*** Exercise materials ***

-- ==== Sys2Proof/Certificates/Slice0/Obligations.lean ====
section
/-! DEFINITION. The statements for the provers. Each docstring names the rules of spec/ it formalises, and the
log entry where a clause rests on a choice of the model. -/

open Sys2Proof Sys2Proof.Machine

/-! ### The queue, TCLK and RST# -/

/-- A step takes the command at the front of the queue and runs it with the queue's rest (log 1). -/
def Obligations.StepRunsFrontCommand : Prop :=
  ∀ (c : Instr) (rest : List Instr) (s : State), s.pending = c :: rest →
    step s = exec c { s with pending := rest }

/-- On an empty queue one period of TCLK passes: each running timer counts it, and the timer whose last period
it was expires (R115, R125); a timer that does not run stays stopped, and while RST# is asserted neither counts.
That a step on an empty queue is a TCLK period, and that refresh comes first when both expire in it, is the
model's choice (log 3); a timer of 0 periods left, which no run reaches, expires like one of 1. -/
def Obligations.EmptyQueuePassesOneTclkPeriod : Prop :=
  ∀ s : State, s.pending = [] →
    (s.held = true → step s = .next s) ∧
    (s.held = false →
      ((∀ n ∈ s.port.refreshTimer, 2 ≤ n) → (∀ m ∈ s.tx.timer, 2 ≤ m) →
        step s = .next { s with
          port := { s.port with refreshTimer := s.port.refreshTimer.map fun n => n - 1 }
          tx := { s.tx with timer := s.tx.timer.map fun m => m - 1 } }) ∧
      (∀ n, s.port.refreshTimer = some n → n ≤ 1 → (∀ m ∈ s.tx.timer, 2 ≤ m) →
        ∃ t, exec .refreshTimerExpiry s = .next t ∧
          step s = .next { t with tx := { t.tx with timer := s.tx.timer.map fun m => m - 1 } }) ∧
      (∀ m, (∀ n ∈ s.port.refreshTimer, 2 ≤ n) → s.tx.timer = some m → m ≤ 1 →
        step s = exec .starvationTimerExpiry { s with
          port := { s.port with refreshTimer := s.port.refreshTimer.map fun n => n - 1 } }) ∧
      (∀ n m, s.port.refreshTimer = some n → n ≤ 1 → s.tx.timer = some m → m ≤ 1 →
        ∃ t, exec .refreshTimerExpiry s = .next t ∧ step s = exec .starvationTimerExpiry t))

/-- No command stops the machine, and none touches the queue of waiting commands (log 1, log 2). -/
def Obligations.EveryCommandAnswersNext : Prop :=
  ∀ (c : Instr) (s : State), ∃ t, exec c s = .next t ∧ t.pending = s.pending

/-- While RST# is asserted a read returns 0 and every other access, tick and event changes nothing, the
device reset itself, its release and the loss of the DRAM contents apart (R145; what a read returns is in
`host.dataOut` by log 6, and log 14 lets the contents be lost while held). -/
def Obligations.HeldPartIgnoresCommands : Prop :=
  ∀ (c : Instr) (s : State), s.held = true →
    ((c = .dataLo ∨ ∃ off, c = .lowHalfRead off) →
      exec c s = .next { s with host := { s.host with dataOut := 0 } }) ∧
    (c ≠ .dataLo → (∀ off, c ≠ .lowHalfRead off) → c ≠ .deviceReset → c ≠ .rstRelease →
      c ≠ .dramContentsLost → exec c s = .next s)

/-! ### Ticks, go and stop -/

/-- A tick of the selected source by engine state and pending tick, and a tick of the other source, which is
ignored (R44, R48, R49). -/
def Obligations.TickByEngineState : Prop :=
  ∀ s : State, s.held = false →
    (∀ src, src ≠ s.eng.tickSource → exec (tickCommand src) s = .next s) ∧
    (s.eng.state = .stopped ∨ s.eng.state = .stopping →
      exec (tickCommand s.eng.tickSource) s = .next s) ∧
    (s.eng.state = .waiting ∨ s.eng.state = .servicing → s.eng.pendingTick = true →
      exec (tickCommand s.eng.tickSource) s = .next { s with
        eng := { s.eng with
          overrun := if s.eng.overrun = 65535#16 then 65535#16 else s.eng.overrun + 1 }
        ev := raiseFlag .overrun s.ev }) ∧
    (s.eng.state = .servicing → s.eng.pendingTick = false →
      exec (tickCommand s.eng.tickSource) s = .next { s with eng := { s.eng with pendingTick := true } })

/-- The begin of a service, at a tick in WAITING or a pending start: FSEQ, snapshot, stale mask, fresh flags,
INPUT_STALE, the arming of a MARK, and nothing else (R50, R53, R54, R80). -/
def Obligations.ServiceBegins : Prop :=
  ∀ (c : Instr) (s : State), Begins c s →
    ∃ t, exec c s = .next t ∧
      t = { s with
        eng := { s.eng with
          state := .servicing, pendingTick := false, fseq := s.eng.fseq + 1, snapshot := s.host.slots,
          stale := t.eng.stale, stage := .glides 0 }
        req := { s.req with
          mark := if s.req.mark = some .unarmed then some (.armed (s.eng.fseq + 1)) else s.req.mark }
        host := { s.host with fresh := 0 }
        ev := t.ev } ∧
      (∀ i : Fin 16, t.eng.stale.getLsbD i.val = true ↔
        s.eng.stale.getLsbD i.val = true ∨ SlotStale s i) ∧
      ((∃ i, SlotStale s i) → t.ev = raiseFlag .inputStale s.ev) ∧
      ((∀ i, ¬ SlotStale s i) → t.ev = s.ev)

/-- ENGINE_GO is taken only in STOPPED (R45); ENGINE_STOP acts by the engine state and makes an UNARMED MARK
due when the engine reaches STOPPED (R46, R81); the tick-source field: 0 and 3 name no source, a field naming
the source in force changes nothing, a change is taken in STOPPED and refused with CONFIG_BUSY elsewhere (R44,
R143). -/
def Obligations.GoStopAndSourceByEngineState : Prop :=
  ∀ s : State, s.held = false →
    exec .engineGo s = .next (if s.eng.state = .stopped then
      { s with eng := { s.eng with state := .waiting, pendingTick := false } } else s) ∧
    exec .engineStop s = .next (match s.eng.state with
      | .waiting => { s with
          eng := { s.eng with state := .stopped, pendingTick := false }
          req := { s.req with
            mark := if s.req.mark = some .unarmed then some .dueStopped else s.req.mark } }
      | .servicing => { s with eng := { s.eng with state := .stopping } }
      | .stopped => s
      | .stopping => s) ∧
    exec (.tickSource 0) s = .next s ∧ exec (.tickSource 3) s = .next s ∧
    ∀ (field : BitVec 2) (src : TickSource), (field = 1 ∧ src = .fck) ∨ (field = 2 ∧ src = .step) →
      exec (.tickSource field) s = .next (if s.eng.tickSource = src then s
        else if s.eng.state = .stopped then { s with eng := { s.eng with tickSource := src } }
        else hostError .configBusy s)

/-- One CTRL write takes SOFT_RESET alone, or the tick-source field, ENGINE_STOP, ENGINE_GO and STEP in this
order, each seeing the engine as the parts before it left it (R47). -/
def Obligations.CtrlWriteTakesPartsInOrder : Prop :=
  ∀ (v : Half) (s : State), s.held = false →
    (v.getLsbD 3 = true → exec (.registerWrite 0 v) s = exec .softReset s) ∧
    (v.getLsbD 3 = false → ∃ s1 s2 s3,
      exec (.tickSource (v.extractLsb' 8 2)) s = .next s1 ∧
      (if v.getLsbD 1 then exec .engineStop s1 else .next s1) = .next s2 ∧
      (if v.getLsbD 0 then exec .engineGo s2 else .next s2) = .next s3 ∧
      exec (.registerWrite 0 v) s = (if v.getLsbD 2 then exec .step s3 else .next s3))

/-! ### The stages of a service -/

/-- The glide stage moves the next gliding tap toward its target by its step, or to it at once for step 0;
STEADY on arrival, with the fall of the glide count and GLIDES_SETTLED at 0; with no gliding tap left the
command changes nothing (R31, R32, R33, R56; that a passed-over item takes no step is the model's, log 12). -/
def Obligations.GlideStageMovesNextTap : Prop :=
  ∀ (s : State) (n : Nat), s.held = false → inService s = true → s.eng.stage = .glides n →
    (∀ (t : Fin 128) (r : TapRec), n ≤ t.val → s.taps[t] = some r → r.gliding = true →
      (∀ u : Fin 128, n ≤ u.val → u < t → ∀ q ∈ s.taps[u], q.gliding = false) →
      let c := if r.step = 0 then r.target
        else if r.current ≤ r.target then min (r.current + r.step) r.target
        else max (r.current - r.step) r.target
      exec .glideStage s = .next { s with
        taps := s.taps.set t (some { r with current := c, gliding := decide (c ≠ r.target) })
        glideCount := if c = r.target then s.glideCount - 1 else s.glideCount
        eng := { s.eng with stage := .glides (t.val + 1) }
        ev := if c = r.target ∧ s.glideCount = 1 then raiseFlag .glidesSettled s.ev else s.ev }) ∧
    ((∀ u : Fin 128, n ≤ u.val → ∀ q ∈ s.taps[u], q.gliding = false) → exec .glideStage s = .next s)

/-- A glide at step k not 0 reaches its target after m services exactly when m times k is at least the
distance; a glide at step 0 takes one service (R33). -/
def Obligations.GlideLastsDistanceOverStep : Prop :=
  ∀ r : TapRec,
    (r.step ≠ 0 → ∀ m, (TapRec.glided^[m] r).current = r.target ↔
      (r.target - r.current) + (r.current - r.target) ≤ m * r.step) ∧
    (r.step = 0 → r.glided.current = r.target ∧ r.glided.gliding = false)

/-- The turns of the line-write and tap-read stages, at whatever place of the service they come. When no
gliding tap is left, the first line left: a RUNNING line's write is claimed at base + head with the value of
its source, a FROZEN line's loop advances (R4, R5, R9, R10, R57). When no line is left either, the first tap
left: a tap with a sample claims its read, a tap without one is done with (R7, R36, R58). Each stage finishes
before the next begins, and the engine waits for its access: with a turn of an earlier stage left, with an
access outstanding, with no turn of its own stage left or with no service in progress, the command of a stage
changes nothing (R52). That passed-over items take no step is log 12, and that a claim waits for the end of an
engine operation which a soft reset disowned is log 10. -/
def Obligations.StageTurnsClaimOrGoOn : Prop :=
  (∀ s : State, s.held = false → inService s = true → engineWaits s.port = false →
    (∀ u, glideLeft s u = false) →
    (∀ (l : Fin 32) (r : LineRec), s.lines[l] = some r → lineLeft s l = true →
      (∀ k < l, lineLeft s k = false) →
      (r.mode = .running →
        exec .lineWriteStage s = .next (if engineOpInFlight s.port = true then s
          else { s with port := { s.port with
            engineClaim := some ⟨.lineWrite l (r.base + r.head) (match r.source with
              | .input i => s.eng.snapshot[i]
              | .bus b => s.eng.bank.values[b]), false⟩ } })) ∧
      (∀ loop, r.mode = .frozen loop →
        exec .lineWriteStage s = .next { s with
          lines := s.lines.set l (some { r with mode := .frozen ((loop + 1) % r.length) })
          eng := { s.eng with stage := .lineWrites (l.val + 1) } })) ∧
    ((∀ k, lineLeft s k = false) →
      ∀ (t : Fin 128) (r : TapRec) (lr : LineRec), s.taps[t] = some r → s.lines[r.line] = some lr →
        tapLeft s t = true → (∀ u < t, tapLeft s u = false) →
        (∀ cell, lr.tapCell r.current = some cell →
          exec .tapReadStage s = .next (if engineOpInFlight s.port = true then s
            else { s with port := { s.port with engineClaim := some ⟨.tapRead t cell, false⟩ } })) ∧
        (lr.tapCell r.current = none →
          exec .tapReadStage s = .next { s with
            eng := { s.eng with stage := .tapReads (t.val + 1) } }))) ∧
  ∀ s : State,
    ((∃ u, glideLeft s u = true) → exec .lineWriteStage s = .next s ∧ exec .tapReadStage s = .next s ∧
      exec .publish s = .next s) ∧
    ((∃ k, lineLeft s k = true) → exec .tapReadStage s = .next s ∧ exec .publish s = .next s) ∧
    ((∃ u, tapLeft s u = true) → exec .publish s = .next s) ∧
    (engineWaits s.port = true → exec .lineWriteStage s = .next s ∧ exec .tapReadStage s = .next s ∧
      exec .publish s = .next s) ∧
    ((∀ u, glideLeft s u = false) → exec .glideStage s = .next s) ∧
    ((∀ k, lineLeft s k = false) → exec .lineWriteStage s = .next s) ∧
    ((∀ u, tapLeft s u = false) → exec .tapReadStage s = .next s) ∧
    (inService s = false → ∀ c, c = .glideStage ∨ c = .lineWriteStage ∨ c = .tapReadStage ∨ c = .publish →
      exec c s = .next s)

*** End of Exercise materials ***

* **Task requirements**:
Exactly as they stand, set down the lines from the top of the data through the line with "s.pending = [] →".

* **Answer box**:
-- ==== Sys2Proof/Certificates/Slice0/Obligations.lean ====
section
/-! DEFINITION. The statements for the provers. Each docstring names the rules of spec/ it formalises, and the
log entry where a clause rests on a choice of the model. -/

open Sys2Proof Sys2Proof.Machine

/-! ### The queue, TCLK and RST# -/

/-- A step takes the command at the front of the queue and runs it with the queue's rest (log 1). -/
def Obligations.StepRunsFrontCommand : Prop :=
  ∀ (c : Instr) (rest : List Instr) (s : State), s.pending = c :: rest →
    step s = exec c { s with pending := rest }

/-- On an empty queue one period of TCLK passes: each running timer counts it, and the timer whose last period
it was expires (R115, R125); a timer that does not run stays stopped, and while RST# is asserted neither counts.
That a step on an empty queue is a TCLK period, and that refresh comes first when both expire in it, is the
model's choice (log 3); a timer of 0 periods left, which no run reaches, expires like one of 1. -/
def Obligations.EmptyQueuePassesOneTclkPeriod : Prop :=
  ∀ s : State, s.pending = [] →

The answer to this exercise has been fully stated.